Podcast Summary: The Slowdown – Episode 1352: Blue by Jodie Hollander
Host: Maggie Smith
Date: September 15, 2025
Overview
This episode of The Slowdown centers on the theme of how color—both literal and metaphorical—shapes our perceptions, emotions, and memories. Host Maggie Smith uses a vivid, personal reflection on color in her home and life as a lead-in to Jodie Hollander’s poem “Blue,” which explores the deeply personal and sometimes isolating nature of emotional experience—particularly sorrow—and the subjectivity of memory and healing.
Key Discussion Points & Insights
1. The Power of Color in Our Lives
[01:35–03:30]
- Personal Anecdotes:
- Maggie Smith describes her home as “full of bright, bold colors. Every wall is covered with art or lined with bookcases, or both.”
- She recounts her post-divorce choice of “shiny lemony lacquer” cabinets and the sometimes-surprised reaction of loved ones:
- “My dad said, oh no, they sent the wrong ones. I laughed and told him, no, they were exactly the right ones.” — Maggie Smith [02:15]
- Discusses her preference for green:
- “Green is another color I’m especially drawn to. It feels like the color of possibility... both calming and energizing at once.” — Maggie Smith [02:45]
2. The Emotional and Symbolic Weight of Blue
[03:30–04:10]
- Blue as Beauty and Sorrow:
- Contrasts the serenity of blue (ocean, sky) with its longstanding association with sadness:
- “But what about blue?... when we’re sad, we say we’re blue. We have the blues, might listen to or sing the blues.” — Maggie Smith [03:45]
- Contrasts the serenity of blue (ocean, sky) with its longstanding association with sadness:
- Introduces the poem as a meditation on how personal experience colors perception.
3. Poem: “Blue” by Jodie Hollander
[04:10–07:16]
- Summary and Thematic Highlights:
- The poem is set in the Denver Art Museum and explores the narrator’s recollection of the past, colored “blue”—not a simple blue, but one full of depth, sharpness, and pain.
- The narrator questions the objectivity of memory:
- “Is this picture true? Or perhaps it’s a little bit distorted? How to ever really know for sure?” — Jodie Hollander [05:00]
- Attempts to view the memory differently (“once a friend told me it was green... a shrink suggested it was red”) are met with profound resistance.
- “I flew into a rage. How could it be red, or any other color for that matter?” — Jodie Hollander [05:20]

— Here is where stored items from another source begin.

-- ==== Sys2Proof/Machine/Driver.lean ====
section
/-!
DEFINITION. The driver transactions INIT and GETCHAR (43_driver_api.md R181 to R187).
-/
namespace Sys2Proof.Machine

/-- GETCHAR (R185): POP, its result returned to the caller. -/
def execGetchar (s : State) : Outcome :=
  whenReady .getcharBeforeInit s (.next ({ s with fifo := (s.fifo.pop s.params.capacity).2 }.respond (s.fifo.pop s.params.capacity).1))

/-- INIT (R181); a second one is refused (R184). The registration of the handler is outside the block (R183). -/
def execInit (s : State) : Outcome :=
  match s.life with
  | .ready => .refused .repeatedInit
  | .uninit => .next s.bringUp

end Sys2Proof.Machine
end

- Explores the idea of confronting, immersing, or even being engulfed by sorrow—the color blue—wondering if transformation is possible:
- “What if I dive in and immerse myself in the blue waves... let myself be dragged all the way down, down to where the blue turns into black? If I survive, do I get a brand new picture?” — Jodie Hollander [05:55]
- Ends with powerful imagery of destruction and rebirth:
- “Once I dreamt the picture went up in flames…But then something emerged from the ashes, rather like this lovely picture here, a soft, almost inaudible fluttering of a blue butterfly escaping into the light.” — Jodie Hollander [06:45]

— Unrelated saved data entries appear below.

-- ==== Sys2Proof/Safety.lean ====
section
/-!
DEFINITION. The terms the claims use: the invariant of a run, the record of accepted characters, and small
views of outcomes and of the FIFO over sequences of operations.
-/
namespace Sys2Proof.Machine

/-! ## The invariant -/

/-- The pointers lie in their legal ranges (10_state.md R31). -/
abbrev Fifo.inRange (f : Fifo) (cap : Nat) : Prop := f.head < cap ∧ f.tail < cap ∧ f.count ≤ cap

/-- The pointers are in range and agree (R31), and every queued slot has been written (`Q` of R32 reads no free value). -/
abbrev Fifo.linked (f : Fifo) (cap : Nat) : Prop :=
  f.inRange cap ∧ f.head = (f.tail + f.count) % cap ∧
    ∀ k < f.count, (Memory.written? f.store (f.slot cap k)).isSome = true

/-- `STORE` is in canonical form and holds nothing outside its slots (20_memory.md R50, R52). -/
abbrev Fifo.storeWf (f : Fifo) (cap : Nat) : Prop := Memory.wf f.store ∧ ∀ c ∈ f.store, c.1 < cap

/-- Room left in the FIFO. -/
def Fifo.room (f : Fifo) (cap : Nat) : Nat := cap - f.count

/-- PUSH of each byte in turn; the result bits are dropped, as DECODE drops them. -/
def Fifo.pushAll (f : Fifo) (cap : Nat) (cs : List Byte) : Fifo := cs.foldl (fun g c => (g.push cap c).2) f

/-- The results of PUSH of each byte in turn. -/
def Fifo.pushResults (f : Fifo) (cap : Nat) : List Byte → List Bool
  | [] => []
  | c :: cs => (f.push cap c).1 :: Fifo.pushResults (f.push cap c).2 cap cs

/-- The results of `n` POPs. -/
def Fifo.popResults (f : Fifo) (cap : Nat) : Nat → List (Option Byte)
  | 0 => []
  | n + 1 => (f.pop cap).1 :: Fifo.popResults (f.pop cap).2 cap n

/-- What holds in every state of a run from power-on: the capacity is at least 1 (00_scope.md R9), the ROM is one of this
block (R129), `STORE` is canonical, and after INIT the pointers are in range and agree (R31: "in every reachable state
with `LIFE` = READY"). -/
abbrev State.Inv (s : State) : Prop :=
  1 ≤ s.params.capacity ∧ Rom.wf s.rom s.params = true ∧ s.fifo.storeWf s.params.capacity ∧
    (s.life = .ready → s.fifo.linked s.params.capacity)

/-! ## The record of characters (20_memory.md R61) -/

/-- The characters the consumers have received, in schedule order. -/
def State.returned (s : State) : List Byte := s.results.filterMap (·.value)

/-- Every character the FIFO has accepted that was not there at the start: those returned, then those queued. -/
def State.accepted (s : State) : List Byte := s.returned ++ s.fifo.contents s.params.capacity

/-- What a transaction makes the FIFO accept: the emitted character of a make byte, unless the FIFO is full. -/
def acceptedBy (i : Instr) (s : State) : List Byte :=
  if s.fifo.count = s.params.capacity then []
  else
    match i with
    | .keyMk code => (s.emitted code).toList
    | .extPrefix | .shiftLMk | .shiftRMk | .shiftLBrk | .shiftRBrk => []
    | .capsBrk | .numBrk | .capsMk | .numMk | .keyBrk _ | .getchar | .init => []

/-! ## Outcomes and runs -/

/-- The outcome with its next state changed. -/
def mapNext (g : State → State) : Outcome → Outcome
  | .next t => .next (g t)
  | .fault r => .fault r
  | .refused r => .refused r

/-- The outcome of performing the transactions in order, ending at the first refusal. -/
def execAll : List Instr → State → Outcome
  | [], s => .next s
  | i :: is, s =>
    match exec i s with
    | .next t => execAll is t
    | .fault r => .fault r
    | .refused r => .refused r

/-- `n` steps from `s` end in `t`. -/
def runsTo (n : Nat) (s t : State) : Prop := Host.Core.run Sys2Proof.core n s = .next t

/-- A word that is admitted after INIT: a DECODE or a GETCHAR (43_driver_api.md R182, R184). -/
def servable (w : TWord) : Prop := opOf w = 0b00 ∨ w = 0x100

/-- The scheduled words that are DECODEs (30_encoding.md R71). -/
def decodesOf (ds : List Delivery) : List TWord := (ds.map (·.word)).filter fun w => opOf w == 0b00

end Sys2Proof.Machine
end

Notable Quotes & Memorable Moments
-
“Once someone walked into my house and said, well, someone’s not afraid of color... Every wall is covered with art or lined with bookcases, or both.”
— Maggie Smith [01:35] -
“Green is another color I’m especially drawn to. It feels like the color of possibility. After all, when someone is new at something we say they’re green. Green like a tiny shoot making its way out of the soil in springtime.”
— Maggie Smith [02:45] -
“It’s deep and sharp. It’s not a common blue, and though I hate to look at it, I look and look. I cannot help myself.”

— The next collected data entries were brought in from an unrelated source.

/-! ## Helpers -/

/-- A READY block with this MOD, this FIFO and the reference fill. -/
def ready (mod : BitVec 4) (fifo : Fifo) : State :=
  { State.reset with life := .ready, mod := ModReg.ofBits mod, fifo := fifo }

/-- A FIFO from its pointers and its written bytes. -/
def fifoAt (head tail count : Nat) (store : Memory) : Fifo :=
  ⟨head, tail, count, store⟩

/-- The empty FIFO after INIT. -/
def empty : Fifo := fifoAt 0 0 0 []

/-- A full FIFO, all 100 slots written, `head` = `tail` = 37 (FV5). -/
def full : Fifo := fifoAt 37 37 100 ((List.range 100).map fun a => (a, 0x61))

/-- MOD after a next state. -/
def modOf : Outcome → Option (BitVec 4)
  | .next t => some t.mod.bits
  | .fault _ => none
  | .refused _ => none

/-- The queued bytes after a next state. -/
def queueOf : Outcome → Option (List Byte)
  | .next t => some (t.fifo.contents t.params.capacity)
  | .fault _ => none
  | .refused _ => none

/-- head, tail and count after a next state. -/
def pointersOf : Outcome → Option (Nat × Nat × Nat)
  | .next t => some (t.fifo.head, t.fifo.tail, t.fifo.count)
  | .fault _ => none
  | .refused _ => none

/-- The results after a next state. -/
def resultsOf : Outcome → Option (List (Option Byte))
  | .next t => some (t.results.map (·.value))
  | .fault _ => none
  | .refused _ => none

/-- Why an outcome is a refusal. -/
def refusalOf : Outcome → Option Refusal
  | .next _ => none
  | .fault _ => none
  | .refused r => some r

/-- MOD out and what is queued, after DECODE of a byte from this MOD and an empty FIFO (the vectors DV). -/
def dv (mod : BitVec 4) (b : Byte) : Option (BitVec 4) × Option (List Byte) :=
  (modOf (exec (decodeOf b) (ready mod empty)), queueOf (exec (decodeOf b) (ready mod empty)))

/-! ## Well-formedness refuses ill-formed terms -/

theorem test_wf_key_make_at_shift_l : Instr.wf (.keyMk 0x2A) = false := by decide
theorem test_wf_key_make_at_num : Instr.wf (.keyMk 0x45) = false := by decide
theorem test_wf_key_break_at_caps : Instr.wf (.keyBrk 0x3A) = false := by decide
theorem test_wf_key_break_shadowed : Instr.wf (.keyBrk 0x60) = false := by decide
theorem test_wf_key_make_at_60 : Instr.wf (.keyMk 0x60) = true := by decide
theorem test_wf_params : Config.hw.wf = true := by decide
theorem test_wf_params_same_position : Config.Params.wf { Config.hw with num := 0x3A } = false := by decide
theorem test_wf_params_shadowed : Config.Params.wf { Config.hw with caps := 0x60 } = false := by decide

/-- R128: the four positions are outside the letter ranges. -/
theorem test_positions_are_no_letters : Config.hw.positions.all (fun c => !isLetterKey c Config.hw) = true := by decide

/-! ## The words, written out from R70 and R78, and the verdicts TV -/

theorem test_decode_prefix : decode 0b00_11100000 = .transaction .extPrefix := by decide
theorem test_decode_shift_l_mk : decode 0b00_00101010 = .transaction .shiftLMk := by decide
theorem test_decode_shift_r_mk : decode 0b00_00110110 = .transaction .shiftRMk := by decide
theorem test_decode_shift_l_brk : decode 0b00_10101010 = .transaction .shiftLBrk := by decide
theorem test_decode_shift_r_brk : decode 0b00_10110110 = .transaction .shiftRBrk := by decide
theorem test_decode_caps_brk : decode 0b00_10111010 = .transaction .capsBrk := by decide
theorem test_decode_num_brk : decode 0b00_11000101 = .transaction .numBrk := by decide
theorem test_decode_caps_mk : decode 0b00_00111010 = .transaction .capsMk := by decide
theorem test_decode_num_mk : decode 0b00_01000101 = .transaction .numMk := by decide
theorem test_decode_key_brk : decode 0b00_11111111 = .transaction (.keyBrk 0x7F) := by decide
theorem test_decode_key_mk : decode 0b00_00000000 = .transaction (.keyMk 0) := by decide
theorem test_decode_getchar : decode 0b01_00000000 = .transaction .getchar := by decide
theorem test_decode_init : decode 0b10_00000000 = .transaction .init := by decide
/-- TV5 and TV7. -/
theorem test_decode_data_not_zero : decode 0x101 = .reject .dataNotZero ∧ decode 0x280 = .reject .dataNotZero := by decide
/-- TV8 and TV9. -/
theorem test_decode_reserved : decode 0x300 = .reject .reservedOp ∧ decode 0x3FF = .reject .reservedOp := by decide
/-- The table's words, and one of more than 10 bits. -/
theorem test_table_words : decodeTableWord 16 0x0BA = some .capsBrk ∧ decodeTableWord 16 0x400 = none := by decide
/-- R82 and the encoding of P4's first lines. -/
theorem test_assembler : assemble [.init, .ext 0x2A, .tap 0x1E, .shiftUp] = [0x200, 0x0E0, 0x02A, 0x01E, 0x09E, 0x0AA] := by
  decide

/-! ## DECODE, the vectors DV -/

/-- DV1, DV2 -/
theorem test_prefix : dv 0b0000 0xE0 = (some 0b1000, some []) ∧ dv 0b1000 0xE0 = (some 0b1000, some []) := by decide
/-- DV8 -/
theorem test_shift_l_mk : dv 0b1001 0x2A = (some 0b0001, some []) := by decide
/-- DV4 -/
theorem test_shift_r_mk : dv 0b0000 0x36 = (some 0b0001, some []) := by decide
/-- DV5, DV7 -/
theorem test_shift_l_brk : dv 0b0001 0xAA = (some 0, some []) ∧ dv 0b0000 0xAA = (some 0, some []) := by decide
/-- DV6 -/
theorem test_shift_r_brk : dv 0b0001 0xB6 = (some 0b0000, some []) := by decide
/-- DV9 -/
theorem test_caps_mk : dv 0b0000 0x3A = (some 0b0000, some []) := by decide
/-- DV10, DV12 -/
theorem test_caps_brk : dv 0b0000 0xBA = (some 0b0010, some []) ∧ dv 0b1010 0xBA = (some 0, some []) := by decide
/-- R158's example: ext cleared -/
theorem test_num_mk : dv 0b1000 0x45 = (some 0b0000, some []) := by decide
/-- DV14, DV15 -/
theorem test_num_brk : dv 0b0000 0xC5 = (some 0b0100, some []) ∧ dv 0b0100 0xC5 = (some 0, some []) := by decide
/-- DV46, DV49 -/
theorem test_key_brk : dv 0b0001 0x9E = (some 1, some []) ∧ dv 0b0000 0xE1 = (some 0, some []) := by decide
/-- DV19, DV45 -/
theorem test_key_mk : dv 0b0011 0x1E = (some 3, some [0x61]) ∧ dv 0b1000 0x48 = (some 0, some [0x38]) := by decide
/-- A full FIFO drops the character and keeps its pointers (P3 step 102, FV5). -/
theorem test_key_mk_full : pointersOf (exec (.keyMk 0x1E) (ready 0 full)) = some (37, 37, 100) := by decide

/-! ## INIT and GETCHAR, the vectors AV and the programs P5, P6 -/

/-- AV1, from a power-on whose unspecified elements are not 0 -/
theorem test_init :
    modOf (exec .init { State.reset with mod := ModReg.ofBits 0xF, fifo := fifoAt 5 2 3 [] }) = some 0 ∧
    pointersOf (exec .init { State.reset with fifo := fifoAt 5 2 3 [] }) = some (0, 0, 0) := by decide
/-- AV2, AV3, AV4 -/
theorem test_refusals :
    refusalOf (exec .init (ready 0 empty)) = some .repeatedInit ∧
    refusalOf (exec (.keyMk 0x1E) State.reset) = some .decodeBeforeInit ∧
    refusalOf (exec .getchar State.reset) = some .getcharBeforeInit := by decide
/-- AV6 -/
theorem test_getchar :
    pointersOf (exec .getchar (ready 0 (fifoAt 3 1 2 [(1, 0x48), (2, 0x69)]))) = some (3, 2, 1) ∧
    resultsOf (exec .getchar (ready 0 (fifoAt 3 1 2 [(1, 0x48), (2, 0x69)]))) = some [some 0x48] := by decide
/-- AV5 -/
theorem test_getchar_empty :
    pointersOf (exec .getchar (ready 0 empty)) = some (0, 0, 0) ∧
    resultsOf (exec .getchar (ready 0 empty)) = some [none] := by decide
/-- P5: GETCHAR delivered at power-on -/
theorem test_step_refuses : refusalOf (step { State.reset with schedule := [⟨.consumer 1, 0x100⟩] }) = some .getcharBeforeInit := by
  decide
/-- P6: the reserved word -/
theorem test_step_reserved :
    refusalOf (step { ready 0 empty with schedule := [⟨.boot, 0x300⟩] }) = some (.noTransaction .reservedOp) := by decide
/-- A placed word is performed by the next step, here `a` (R130). -/
theorem test_fetch_word : queueOf (step (State.reset.withFetchWord 16 0x01E)) = some [0x61] := by decide
/-- The ROM of U13, a character at the caps-lock position. -/
def capsSpeaks : Rom := referenceFill.set 0x3A ⟨0x3A, 0x63, 0x43, 0⟩
theorem test_ill_formed_rom :
    refusalOf (exec .capsMk { ready 0 empty with rom := capsSpeaks }) = some .illFormedRom ∧
    Rom.wf (referenceFill.set 0x10 ⟨0x11, 0x71, 0x51, 0⟩) = false ∧ Rom.wf referenceFill.tail = false := by decide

— Jodie Hollander [04:30] (on memory’s blue) -
“So how to live within a blue picture?... Lakes are blue, as is the ocean ahead. What if I dive in and immerse myself in the blue waves... If I survive, do I get a brand new picture?”
— Jodie Hollander [05:55] -
“A soft, almost inaudible fluttering of a blue butterfly escaping into the light.”
— Jodie Hollander [07:10]
Key Timestamps
- 01:35 – Maggie Smith introduces her home’s bold color palette and reflects on color after her divorce.
- 03:30 – Explores associations with blue—beauty vs. sadness.
- 04:10 – Full reading of “Blue” by Jodie Hollander.
- 05:00 – The narrator questions the objectivity of blue (memory and sorrow).
- 06:45 – Imagery of consuming fire, surviving sorrow, and the emergence of a blue butterfly.
Episode Essence & Takeaway
The Slowdown thoughtfully invites listeners to examine how individual experience shapes our perception of the world and ourselves. Maggie Smith’s approachable, vivid storytelling and Jodie Hollander’s introspective poetry together offer a meditation on the resilience of the human spirit, the trials of memory and grief, and the hope that something beautiful can eventually emerge from darkness—perhaps, like a blue butterfly, escaping into the light.